After postdoctoral research at the University of California, Santa Cruz and Stanford University, he earned his habilitation at the University of Freiburg in 1998. He became professor at the University of Illinois Chicago in 2000, reader at the University of Edinburgh in 2001, and professor at the Humboldt University of Berlin in 2003, before becoming professor at RWTH Aachen University in 2012.

==Books==
Grohe is the author of Descriptive Complexity, Canonisation, and Definable Graph Structure Theory (Lecture Notes in Logic 47, Cambridge University Press, 2017). In 2011, Grohe and Johann A. Makowsky published as editors the 558th proceedings of the AMS-ASL special session on Model Theoretic Methods in Finite Combinatorics, which was held on January 5-8 2009 in Washington, DC. With Jörg Flum, he is the co-author of Parameterized Complexity Theory (Springer, 2006).

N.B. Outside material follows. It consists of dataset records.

/-- The reset ends once neither source holds it, and the sequencer counts its first gap (R373, R379). Log entry notes/assumptions/42.md (DEDUCED). -/
def endReset (d : Dev) : Dev :=
  if d.boot.resetting && !d.boot.pinLow && !d.boot.baseHeld then
    { d with boot := { d.boot with resetting := false, domain := 0 } }.put F.RST_STAT_CAUSE 0 d.boot.cause
  else d

/-- What of the reset state lasts through a further trip: the sources that hold, the die detectors, and the rails that are or have been out of tolerance. -/
def bootHold (d : Dev) : Boot :=
  { pinLow := d.boot.pinLow, baseHeld := d.boot.baseHeld, dieHeld := d.boot.dieHeld, lowRails := d.boot.lowRails,
    hbmLow := d.boot.hbmLow.mapValues fun _ _ => 0, cause := d.boot.cause }

/-- The base die's detector trips, with a cause: 1 a rail, 2 REFCLK (R374 to R376). -/
def baseTrip (d : Dev) (cause : Nat) : Dev :=
  d.wholeReset { d.bootHold with baseHeld := true, cause := if d.boot.resetting then d.boot.cause else cause }

end Dev

/-- PKG_RESET (R373, R424). -/
def execPkgReset (s : State) : Host.Outcome State Fault Refusal :=
  runDev 0 (fun d => (d.wholeReset { d.bootHold with pinLow := true, cause := if d.boot.resetting then d.boot.cause else 0 }).takeBalls) s

/-- PKG_RESET_RELEASE (R373, R379, R424). -/
def execPkgResetRelease (s : State) : Host.Outcome State Fault Refusal :=
  runDev 0 (fun d => { d.leaveBalls with boot := { d.boot with pinLow := false } }.endReset) s

/-- DETECTOR_TRIP (R374, R376): of the base die (0), or of CD0 or CD1. -/
def execDetectorTrip (det : Fin 3) (s : State) : Host.Outcome State Fault Refusal :=
  runDev 0 (fun d =>
    if det = 0 then d.baseTrip 1
    else
      let die := det.val - 1
      let l := if d.boot.dieHeld.contains die then d.boot.dieHeld else d.boot.dieHeld ++ [die]
      { d with boot := { d.boot with dieHeld := l } }.aliveFalls die) s

/-- DETECTOR_RELEASE (R374, R379). -/
def execDetectorRelease (det : Fin 3) (s : State) : Host.Outcome State Fault Refusal :=
  runDev 0 (fun d =>
    if det = 0 then { d with boot := { d.boot with baseHeld := false } }.endReset
    else { d with boot := { d.boot with dieHeld := d.boot.dieHeld.filter (· ≠ det.val - 1) } }) s

/-- REFCLK_LOSS (R375, R376). -/
def execRefclkLoss (s : State) : Host.Outcome State Fault Refusal := runDev 0 (fun d => d.baseTrip 2) s

/-! ### Release of the domains -/

namespace Dev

- Grohe, Martin (2017). "Descriptive Complexity, Canonisation, and Definable Graph Structure Theory"
- Grohe, Martin (2011). "Model Theoretic Methods in Finite Combinatorics: AMS-ASL Joint Special Session, January 5-8, 2009, Washington, DC"
- Flum, Jörg (2006). "Parameterized complexity theory"

==Recognition==
Grohe won the Heinz Maier–Leibnitz Prize awarded by the German Research Foundation in 1999, and he was elected as an ACM Fellow in 2017 for "contributions to logic in computer science, database theory, algorithms, and computational complexity". In 2022, he was awarded an ERC Advanced Grant "Symmetry and Similarity".